**Task to complete**: Report every line in the records below that holds the word "bufLimit".

(Stored records)
/-- The loads of R290 and R294, and the short form of 07 R216. -/
def loadForm : Instr → Option AccessForm
  | .ldB8 f => some ⟨f.sb.toNat, f.g.toNat, f.imm.toNat * 1, 1, f.d.toNat, false, true, 0⟩
  | .ldI8 f => some ⟨f.sb.toNat, f.g.toNat, f.imm.toNat * 1, 1, f.d.toNat, true, true, 0⟩
  | .ldB16 f => some ⟨f.sb.toNat, f.g.toNat, f.imm.toNat * 2, 2, f.d.toNat, false, true, 0⟩
  | .ldI16 f => some ⟨f.sb.toNat, f.g.toNat, f.imm.toNat * 2, 2, f.d.toNat, true, true, 0⟩
  | .ldB32 f => some ⟨f.sb.toNat, f.g.toNat, f.imm.toNat * 4, 4, f.d.toNat, false, true, 0⟩
  | .ldB64 f => some ⟨f.sb.toNat, f.g.toNat, f.imm.toNat * 8, 8, f.d.toNat, false, true, 0⟩
  | .ldB128 f => some ⟨f.sb.toNat, f.g.toNat, f.imm.toNat * 16, 16, f.d.toNat, false, true, 0⟩
  | .ldw f => some ⟨0, f.g.toNat, 0, 4, f.d.toNat, false, true, 0⟩
  | .lds f => some ⟨f.sb.toNat, f.g.toNat, f.off.toNat, 2 ^ f.size.toNat, f.slot.toNat, false, false, scopedCode f⟩
  | _ => none
/-- The stores. -/
def storeForm : Instr → Option AccessForm
  | .stB8 f => some ⟨f.sb.toNat, f.g.toNat, f.imm.toNat * 1, 1, f.a.toNat, false, true, 0⟩
  | .stB16 f => some ⟨f.sb.toNat, f.g.toNat, f.imm.toNat * 2, 2, f.a.toNat, false, true, 0⟩
  | .stB32 f => some ⟨f.sb.toNat, f.g.toNat, f.imm.toNat * 4, 4, f.a.toNat, false, true, 0⟩
  | .stB64 f => some ⟨f.sb.toNat, f.g.toNat, f.imm.toNat * 8, 8, f.a.toNat, false, true, 0⟩
  | .stB128 f => some ⟨f.sb.toNat, f.g.toNat, f.imm.toNat * 16, 16, f.a.toNat, false, true, 0⟩
  | .stw f => some ⟨0, f.g.toNat, 0, 4, f.a.toNat, false, true, 0⟩
  | .sts f => some ⟨f.sb.toNat, f.g.toNat, f.off.toNat, 2 ^ f.size.toNat, f.slot.toNat, false, false, scopedCode f⟩
  | _ => none
/-- The private accesses of R289: LDL, and with write STL. -/
def localForm : Instr → Option (LM × Nat × Bool)
  | .ldlB32 f => some (f, 4, false)
  | .ldlB64 f => some (f, 8, false)
  | .stlB32 f => some (f, 4, true)
  | .stlB64 f => some (f, 8, true)
  | _ => none

/-- The warp and strand found again after a change of the whole part. -/
def Ctx.found (c : Ctx) (s1 : State) (w1 : Warp) (k1 : Strand) : Ctx := { c with s := s1, w0 := w1, k0 := k1, w := w1, k := k1 }
/-- The state with the instruction's reads in place. -/
def Ctx.readDone (c : Ctx) (w : Warp) : State := ({ c with w } : Ctx).commit
/-- A state in which the strand stands as w1 and k1 say. -/
def Ctx.StandsIn (c : Ctx) (s1 : State) (w1 : Warp) (k1 : Strand) : Prop :=
  warpOf s1 c.ref.warp = some w1 ∧ w1.strandAt c.ref.no = some k1

/-- The pieces of a spill record, of n bytes from an address, each within one line (05 R173). -/
def recordPieces (lead : Nat) (va : DWord) (n : Nat) (data : List Byte) (ps : List (Nat × DWord × Target)) : List LaneAccess :=
  (ps.filter fun x => x.1 == lead).map fun x =>
    { lane := lead, va := x.2.1, target := x.2.2,
      data := (data.drop (x.2.1 - va).toNat).take (min (64 - x.2.1.toNat % 64) (n - (x.2.1 - va).toNat)) }
/-- The accesses of a record: every line of it for every lane of Exec. -/
def Ctx.recordAccesses (c : Ctx) (va : DWord) (n : Nat) : List (Nat × DWord) :=
  (spansOf va.toNat n).flatMap fun x => c.lanes.map fun l => (l, BitVec.ofNat 64 x.1)

/-! ## Buffers and racks (07) -/

/-- A strand's access to a buffer of its team, or with peer to a peer window: its size, its slot, its register and offset,
and whether it goes to W. -/
structure BufferForm where
  size : Nat
  slot : Nat
  g : Nat
  off : Nat
  wbuf : Bool
  peer : Option Nat
  deriving DecidableEq, Repr
def bufferLoadForm : Instr → Option BufferForm
  | .ldbA f => some ⟨4, f.d.toNat, f.g.toNat, 0, false, none⟩
  | .ldbB32 f => some ⟨4, f.d.toNat, f.g.toNat, f.imm.toNat * 4, field f.sb 1 0 == 0, none⟩
  | .ldbB64 f => some ⟨8, f.d.toNat, f.g.toNat, f.imm.toNat * 8, field f.sb 1 0 == 0, none⟩
  | .ldbyB32 f => some ⟨4, f.d.toNat, f.g.toNat, f.imm.toNat * 4, field f.sb 3 2 == 0, some (field f.sb 1 0)⟩
  | _ => none
def bufferStoreForm : Instr → Option BufferForm
  | .stbA f => some ⟨4, f.a.toNat, f.g.toNat, 0, false, none⟩
  | .stbB32 f => some ⟨4, f.a.toNat, f.g.toNat, f.imm.toNat * 4, false, none⟩
  | .stbB64 f => some ⟨8, f.a.toNat, f.g.toNat, f.imm.toNat * 8, false, none⟩
  | _ => none
/-- A lane's offset. -/
def Ctx.bufferAt (c : Ctx) (a : BufferForm) (l : Nat) : Nat := (c.gLane a.g l).toNat + a.off
/-- The length that the offsets must lie in: the allocation's, or the peer window's. -/
def Ctx.bufferLength (c : Ctx) (a : BufferForm) : Nat :=
  match a.peer with
  | some p => windowLength a.wbuf (c.g.window p)
  | none => c.bufLimit a.wbuf
/-- The checks of R212 find nothing: the peer is there, and every lane's bytes are aligned and lie in the length. -/
def Ctx.bufferAccepts (c : Ctx) (a : BufferForm) : Prop :=
  (∀ p, a.peer = some p → p < c.g.cores.length) ∧
  ∀ l ∈ c.lanes, c.bufferAt a l % a.size = 0 ∧ c.bufferAt a l + a.size ≤ c.bufferLength a
/-- The bytes of a slot, or of a pair, in a lane. -/
def Ctx.wordsOf (c : Ctx) (slot size l : Nat) : List Byte :=
  (List.range (size / 4)).flatMap fun i => leBytes 4 (c.slot (slot + i) l).toNat

/-- The strand's rack q is there, and initialised. -/
def Ctx.HasRack (c : Ctx) (q : Nat) (r : Rack) : Prop := ∃ t, c.team = some t ∧ t.racks[q]? = some r
/-- The state with the rack changed. -/
def Ctx.withRackSet (c : Ctx) (q : Nat) (r : Rack) : State :=
  updTeam c.s c.g.uid c.w0.team fun t => { t with racks := t.racks.set q r }

/-! ## CALL and RET (04 R142, R143) -/

/-- Where the word of a call depth stands in a lane's private memory (R142; 15 R403). -/
def Ctx.callSlot (c : Ctx) (depth : Nat) : Nat := (if c.ref.no = kernelNo then 1024 else 64 * c.no) + 4 * depth
/-- The address of a lane's word at a depth that counts from its own. -/
def Ctx.callWord (c : Ctx) (depth : Nat → Nat) (l : Nat) : DWord :=
  c.w0.stack + BitVec.ofNat 64 (l * c.l.privBytes) + BitVec.ofNat 64 (c.callSlot (depth (lane 0 c.k0.calls l)))
/-- The lanes of Exec that a CALL's or RET's check of their depth stops. -/
def Ctx.callsOver (c : Ctx) : List Nat :=
  c.lanes.filter fun l => lane 0 c.k0.calls l = 16 ∨ c.l.privBytes < c.callSlot (lane 0 c.k0.calls l) + 4
def Ctx.callsUnder (c : Ctx) : List Nat :=
  c.lanes.filter fun l => lane 0 c.k0.calls l = 0 ∨ c.l.privBytes < c.callSlot (lane 0 c.k0.calls l)
/-- The word that a lane's place in local memory reads as. -/
def wordBack (ps : List (Nat × DWord × Target)) (read : Nat → List Byte) (l : Nat) : Word :=
  match ps.find? fun x => x.1 == l with
  | some (_, _, .mem pa) => BitVec.ofNat 32 (leNat (read pa))
  | _ => 0
/-- The strand jumped, its lanes' call depths changed. -/
def Ctx.called (c : Ctx) (target : Nat → Word) (depth : Nat → Nat) : Strand :=
  { c.jumped (fun _ => true) target with calls := setLanes c.exec (fun l => depth (lane 0 c.k0.calls l)) c.k0.calls }

/-! ## The matrix engine (08) -/

/-- What a synchronous instruction sees of the elements of its tile: the elements themselves, or while engine operations are
outstanding, of each some value that it had or takes from the issue of the earliest of them on (R239). -/
def Ctx.SeesTile (c : Ctx) (b : TileBind) (e : Nat → Nat → Nat) : Prop :=
  ∀ r j, if c.k0.acts = [] then e r j = (c.w0.tile c.cluster b.frame).at r j
    else e r j ∈ valuesOf (64 * r + j) (performed c.k0.acts) (tget 0 c.k0.tileBase (64 * r + j))
/-- The columns c0 to c0 + ncm1. -/
def columnsOf (f : TileF) : List Nat := (List.range (f.ncm1.toNat + 1)).map (f.c0.toNat + ·)
/-- The warp with the elements of the rows of Exec and the columns of f replaced; marks of lines that go whole are dropped. -/
def Ctx.mapped (c : Ctx) (w : Warp) (b : TileBind) (f : TileF) (v : Nat → Nat → Nat) : Warp :=
  (w.setTile c.cluster b.frame (putWords (c.lanes.flatMap fun r => (columnsOf f).map fun j => (64 * r + j, v r j))
    (c.w0.tile c.cluster b.frame))).clearTile c.cluster b.frame c.lanes (columnsOf f)
/-- A change of every element of the rows of Exec and the columns of f, by what it saw there: made at once where no engine
operation is outstanding; else the tile, its marks and the record of the writes (R240) change, and nothing else. -/
def Ctx.MapsTile (c : Ctx) (t : State) (w : Warp) (b : TileBind) (f : TileF) (op : Nat → Nat → Nat → Nat) : Prop :=
  ∃ e, c.SeesTile b e ∧
    if c.k0.acts = [] then c.Leaves t (c.mapped w b f fun r j => op r j (e r j)) c.past
    else ∃ u acts, { u with tiles := w.tiles, tilePoison := w.tilePoison } = w ∧ c.Leaves t u { c.past with acts }
/-- The operations of R246 to R248 on an element: its row, its column and what it was. -/
def tileMaps : List ((TileF → Instr) × (TileF → Bool → Bool) × (Ctx → TileF → Bool → Nat → Nat → Nat → Nat)) :=
  [(.tzero, fun _ _ => true, fun _ _ _ _ _ _ => 0), (.tset, fun _ _ => true, fun c f _ r _ _ => (c.slot f.a.toNat r).toNat),
   (.tmulr, fun _ int => !int, fun c f _ r _ e => mul32 e (c.slot f.a.toNat r).toNat),
   (.tact, fun f int => f.code == 0 || !int, fun _ f int _ _ e => activate f.code.toNat int e)]
/-- An engine operation's strand past its instruction: counted in MX, and with a place in the sequence on its tile. -/
def Ctx.engaged (c : Ctx) (b : TileBind) (id : Nat) : Strand := (c.counted id .mx).outstanding id (c.w0.tile c.cluster b.frame)
/-- The lines of an MMA's operands: of a row of A from its offset, and of the columns of W. -/
def Ctx.rowLines (c : Ctx) (f : MmaF) (idx : Nat → Nat) (t : Team) (r : Nat) : List TaggedLine :=
  linesFrom t.a (64 * (descOff (c.sReg f.s.toNat) + descPitch (c.sReg f.s.toNat) * idx r)) (spanOf f.fa.toNat (kOf f))
def columnLines (f : MmaF) (t : Team) : List TaggedLine :=
  (List.range 64).flatMap fun j => linesFrom t.w (64 * (f.woff.toNat + f.wpitch.toNat * j)) (spanOf f.fb.toNat (kOf f))
/-- The checks of R236 and R243 pass: rows and columns lie in their buffers, every tag is right for its operand, and all lines
are rotated or none. -/
structure Ctx.MmaPasses (c : Ctx) (f : MmaF) (idx : Nat → Nat) (t : Team) : Prop where
  rows : ∀ r ∈ c.lanes, 64 * (descOff (c.sReg f.s.toNat) + descPitch (c.sReg f.s.toNat) * idx r) + spanOf f.fa.toNat (kOf f) ≤
    c.bufLimit false
  cols : 64 * (f.woff.toNat + f.wpitch.toNat * 63) + spanOf f.fb.toNat (kOf f) ≤ c.bufLimit true
  aTags : ∀ r ∈ c.lanes, ∀ x ∈ c.rowLines f idx t r, tagFault f.fa.toNat x.tag = none
  wTags : ∀ x ∈ columnLines f t, tagFault f.fb.toNat x.tag = none
  turned : ∃ q, ∀ x ∈ c.lanes.flatMap (c.rowLines f idx t) ++ columnLines f t, x.tag.rotated = q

**Worked solution**:
  | none => c.bufLimit a.wbuf
    c.bufLimit false
  cols : 64 * (f.woff.toNat + f.wpitch.toNat * 63) + spanOf f.fb.toNat (kOf f) ≤ c.bufLimit true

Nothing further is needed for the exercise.